PROBLEM STATEMENT:
Repeat the data below with no changes.

Collected data entries
┌──
/-- The contents of two runs of whole lines change places (R162, step 2), and with them poison, versions and debug records;
each line is written at its home past every lease, which wakes its monitors and those of the view lines it feeds, and no core
keeps a copy of them (log 10: DESIGN CHOICE). -/
def swapFrames (s : State) (a b n : Nat) : State :=
  let inside (x : Nat) : Bool := (a ≤ x && x < a + n) || (b ≤ x && x < b + n)
  let moved := (s.mem.filter fun c => inside c.1).map fun c => (swapAddr a b n c.1, c.2)
  let mem := moved.foldl (fun m c => memSet m c.1 c.2) (s.mem.filter fun c => !inside c.1)
  let views := (List.range (n / 128)).flatMap fun i =>
    (fedByLine s (a / 128 + i) ++ fedByLine s (b / 128 + i)).map fun v => (v, swapTime s a b n (a / 128 + i))
  let wake (m : Monitor) : Monitor :=
    if inside m.addr then { m with addr := swapAddr a b n m.addr }.wake (swapTime s a b n (m.addr / 128))
    else match views.find? fun v => v.1 = m.addr / 128 with
      | some v => m.wake v.2
      | none => m
  { s with
    mem := mem
    poisoned := s.poisoned.map fun l => swapAddr a b n (128 * l) / 128
    lines := swapTimes s a b n
    copies := s.copies.filter fun c => !(inside (128 * c.line) || views.any fun v => v.1 = c.line)
    monitors := s.monitors.map wake
    hazards := s.hazards.map fun h => { h with sector := swapAddr a b n (32 * h.sector) / 32 }
    ctxs := s.ctxs.map fun c => { c with vers := c.vers.map fun v => { v with sector := swapAddr a b n (32 * v.sector) / 32 } } }

/-- The images registered in two frames and the units captured there follow their pages. -/
def swapOwners (s : State) (a b n : Nat) : State :=
  let unit (u : Nat × List Host.Cell) : Nat × List Host.Cell :=
    (swapAddr a b n (0x10000 * u.1) / 0x10000, u.2.map fun c => (swapAddr a b n c.1, c.2))
  { s with
    slots := s.slots.map fun x => { x with replay := x.replay.map fun r => { r with units := r.units.map unit } }
    units := s.units.map fun u => { u with members := u.members.map fun m => { m with frames := m.frames.map (swapAddr a b n) } } }

/-- Does every chiplet's L2 hold its version lines: where it has too many, the oldest go to their contexts' pools, and the
greatest number is noted (R264, R313); none where no pool has room. -/
def versFit (s : State) : Nat → Fin 8 → Option State
  | 0, _ => none
  | k + 1, c =>
    if versLines s c ≤ versCapacity then some (noteVers s c false)
    else (oldestLine s c).bind fun (x, v, i) => versFit (noteVers (spillLine s x v i) c true) k c

/-- The lines that a core's requests stalled for are copied: the requests go on (R162, R163). -/
def releaseStalled (s : State) : State :=
  s.stalled.foldl (fun s x => arriveHome s x.core x.req) { s with stalled := [] }

/-- The swap engine copies `k` further lines of an exchange, if the link carries them (R305) and the versions they bring find
room. -/
def copyLines (s : State) (x : Exchange) (k : Nat) : State :=
  let a := frameOf (physNat s x.near 8)
  let b := frameOf (physNat s x.far 8)
  let m := min k (pageBytes x.big / 128 - x.done)
  if m = 0 || linkHolds s [a, b] then s
  else
    let s1 := swapFrames s (a + 128 * x.done) (b + 128 * x.done) (128 * m)
    let most := s1.ctxs.foldl (fun n c => n + c.vers.length) 1
    match (List.finRange 8).foldl (fun t c => t.bind fun s => versFit s most c) (some s1) with
    | none => s
    | some s2 =>
      let ex := s2.exchanges.map fun y => if y.near = x.near && y.far = x.far then { y with done := x.done + m } else y
      releaseStalled { s2 with exchanges := ex }

/-- The swap engine's turn: each exchange has copied some further lines, as many as is free (log 10: DESIGN CHOICE). -/
def swapTurn (s : State) : State :=
  s.exchanges.foldl (fun s x => copyLines { s with freeCtr := s.freeCtr + 1 } x (Config.freeWord s.freeCtr).toNat) s

/-- A leaf entry with another's frame and FAR, MOV and DIRTY clear; EXF cannot stand in a near entry (R157) (log 10: DEDUCED). -/
def exchanged (e other : Nat) : Nat :=
  let far := bitsOf other 9 9
  bitsOf e 63 52 * 2 ^ 52 + frameOf other + bitsOf e 15 13 * 2 ^ 13 + (if far = 1 then bitsOf e 12 12 * 2 ^ 12 else 0) +
    far * 2 ^ 9 + bitsOf e 8 0

/-- Lanes of a wave parked with reason 0x19 get their resume events, words that waited at step 9 issue again, and accesses held
there start their checks again (R158, R162). -/
def wakeMoved (w : Wave) : Wave :=
  let m := maskWhere fun l => inMask w.fparked l && w.reason[l] = 2
  let again (lf : Leaf) : Leaf := match lf.wait with
    | some ⟨.mov _ _, _, _⟩ => { lf with wait := none }
    | _ => lf
  let w1 := (w.serviced m).releaseHeld fun _ => true
  { w1 with
    leaves := Vector.ofFn fun n => again w1.leaves[n], sup := again w1.sup
    hwait := match w1.hwait with
      | some ⟨.mov _ _, _, _⟩ => none
      | x => x }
└──
ANSWER FOR THIS EXERCISE:
/-- The contents of two runs of whole lines change places (R162, step 2), and with them poison, versions and debug records;
each line is written at its home past every lease, which wakes its monitors and those of the view lines it feeds, and no core
keeps a copy of them (log 10: DESIGN CHOICE). -/
def swapFrames (s : State) (a b n : Nat) : State :=
  let inside (x : Nat) : Bool := (a ≤ x && x < a + n) || (b ≤ x && x < b + n)
  let moved := (s.mem.filter fun c => inside c.1).map fun c => (swapAddr a b n c.1, c.2)
  let mem := moved.foldl (fun m c => memSet m c.1 c.2) (s.mem.filter fun c => !inside c.1)
  let views := (List.range (n / 128)).flatMap fun i =>
    (fedByLine s (a / 128 + i) ++ fedByLine s (b / 128 + i)).map fun v => (v, swapTime s a b n (a / 128 + i))
  let wake (m : Monitor) : Monitor :=
    if inside m.addr then { m with addr := swapAddr a b n m.addr }.wake (swapTime s a b n (m.addr / 128))
    else match views.find? fun v => v.1 = m.addr / 128 with
      | some v => m.wake v.2
      | none => m
  { s with
    mem := mem
    poisoned := s.poisoned.map fun l => swapAddr a b n (128 * l) / 128
    lines := swapTimes s a b n
    copies := s.copies.filter fun c => !(inside (128 * c.line) || views.any fun v => v.1 = c.line)
    monitors := s.monitors.map wake
    hazards := s.hazards.map fun h => { h with sector := swapAddr a b n (32 * h.sector) / 32 }
    ctxs := s.ctxs.map fun c => { c with vers := c.vers.map fun v => { v with sector := swapAddr a b n (32 * v.sector) / 32 } } }

/-- The images registered in two frames and the units captured there follow their pages. -/
def swapOwners (s : State) (a b n : Nat) : State :=
  let unit (u : Nat × List Host.Cell) : Nat × List Host.Cell :=
    (swapAddr a b n (0x10000 * u.1) / 0x10000, u.2.map fun c => (swapAddr a b n c.1, c.2))
  { s with
    slots := s.slots.map fun x => { x with replay := x.replay.map fun r => { r with units := r.units.map unit } }
    units := s.units.map fun u => { u with members := u.members.map fun m => { m with frames := m.frames.map (swapAddr a b n) } } }

/-- Does every chiplet's L2 hold its version lines: where it has too many, the oldest go to their contexts' pools, and the
greatest number is noted (R264, R313); none where no pool has room. -/
def versFit (s : State) : Nat → Fin 8 → Option State
  | 0, _ => none
  | k + 1, c =>
    if versLines s c ≤ versCapacity then some (noteVers s c false)
    else (oldestLine s c).bind fun (x, v, i) => versFit (noteVers (spillLine s x v i) c true) k c

/-- The lines that a core's requests stalled for are copied: the requests go on (R162, R163). -/
def releaseStalled (s : State) : State :=
  s.stalled.foldl (fun s x => arriveHome s x.core x.req) { s with stalled := [] }

/-- The swap engine copies `k` further lines of an exchange, if the link carries them (R305) and the versions they bring find
room. -/
def copyLines (s : State) (x : Exchange) (k : Nat) : State :=
  let a := frameOf (physNat s x.near 8)
  let b := frameOf (physNat s x.far 8)
  let m := min k (pageBytes x.big / 128 - x.done)
  if m = 0 || linkHolds s [a, b] then s
  else
    let s1 := swapFrames s (a + 128 * x.done) (b + 128 * x.done) (128 * m)
    let most := s1.ctxs.foldl (fun n c => n + c.vers.length) 1
    match (List.finRange 8).foldl (fun t c => t.bind fun s => versFit s most c) (some s1) with
    | none => s
    | some s2 =>
      let ex := s2.exchanges.map fun y => if y.near = x.near && y.far = x.far then { y with done := x.done + m } else y
      releaseStalled { s2 with exchanges := ex }

/-- The swap engine's turn: each exchange has copied some further lines, as many as is free (log 10: DESIGN CHOICE). -/
def swapTurn (s : State) : State :=
  s.exchanges.foldl (fun s x => copyLines { s with freeCtr := s.freeCtr + 1 } x (Config.freeWord s.freeCtr).toNat) s

/-- A leaf entry with another's frame and FAR, MOV and DIRTY clear; EXF cannot stand in a near entry (R157) (log 10: DEDUCED). -/
def exchanged (e other : Nat) : Nat :=
  let far := bitsOf other 9 9
  bitsOf e 63 52 * 2 ^ 52 + frameOf other + bitsOf e 15 13 * 2 ^ 13 + (if far = 1 then bitsOf e 12 12 * 2 ^ 12 else 0) +
    far * 2 ^ 9 + bitsOf e 8 0

/-- Lanes of a wave parked with reason 0x19 get their resume events, words that waited at step 9 issue again, and accesses held
there start their checks again (R158, R162). -/
def wakeMoved (w : Wave) : Wave :=
  let m := maskWhere fun l => inMask w.fparked l && w.reason[l] = 2
  let again (lf : Leaf) : Leaf := match lf.wait with
    | some ⟨.mov _ _, _, _⟩ => { lf with wait := none }
    | _ => lf
  let w1 := (w.serviced m).releaseHeld fun _ => true
  { w1 with
    leaves := Vector.ofFn fun n => again w1.leaves[n], sup := again w1.sup
    hwait := match w1.hwait with
      | some ⟨.mov _ _, _, _⟩ => none
      | x => x }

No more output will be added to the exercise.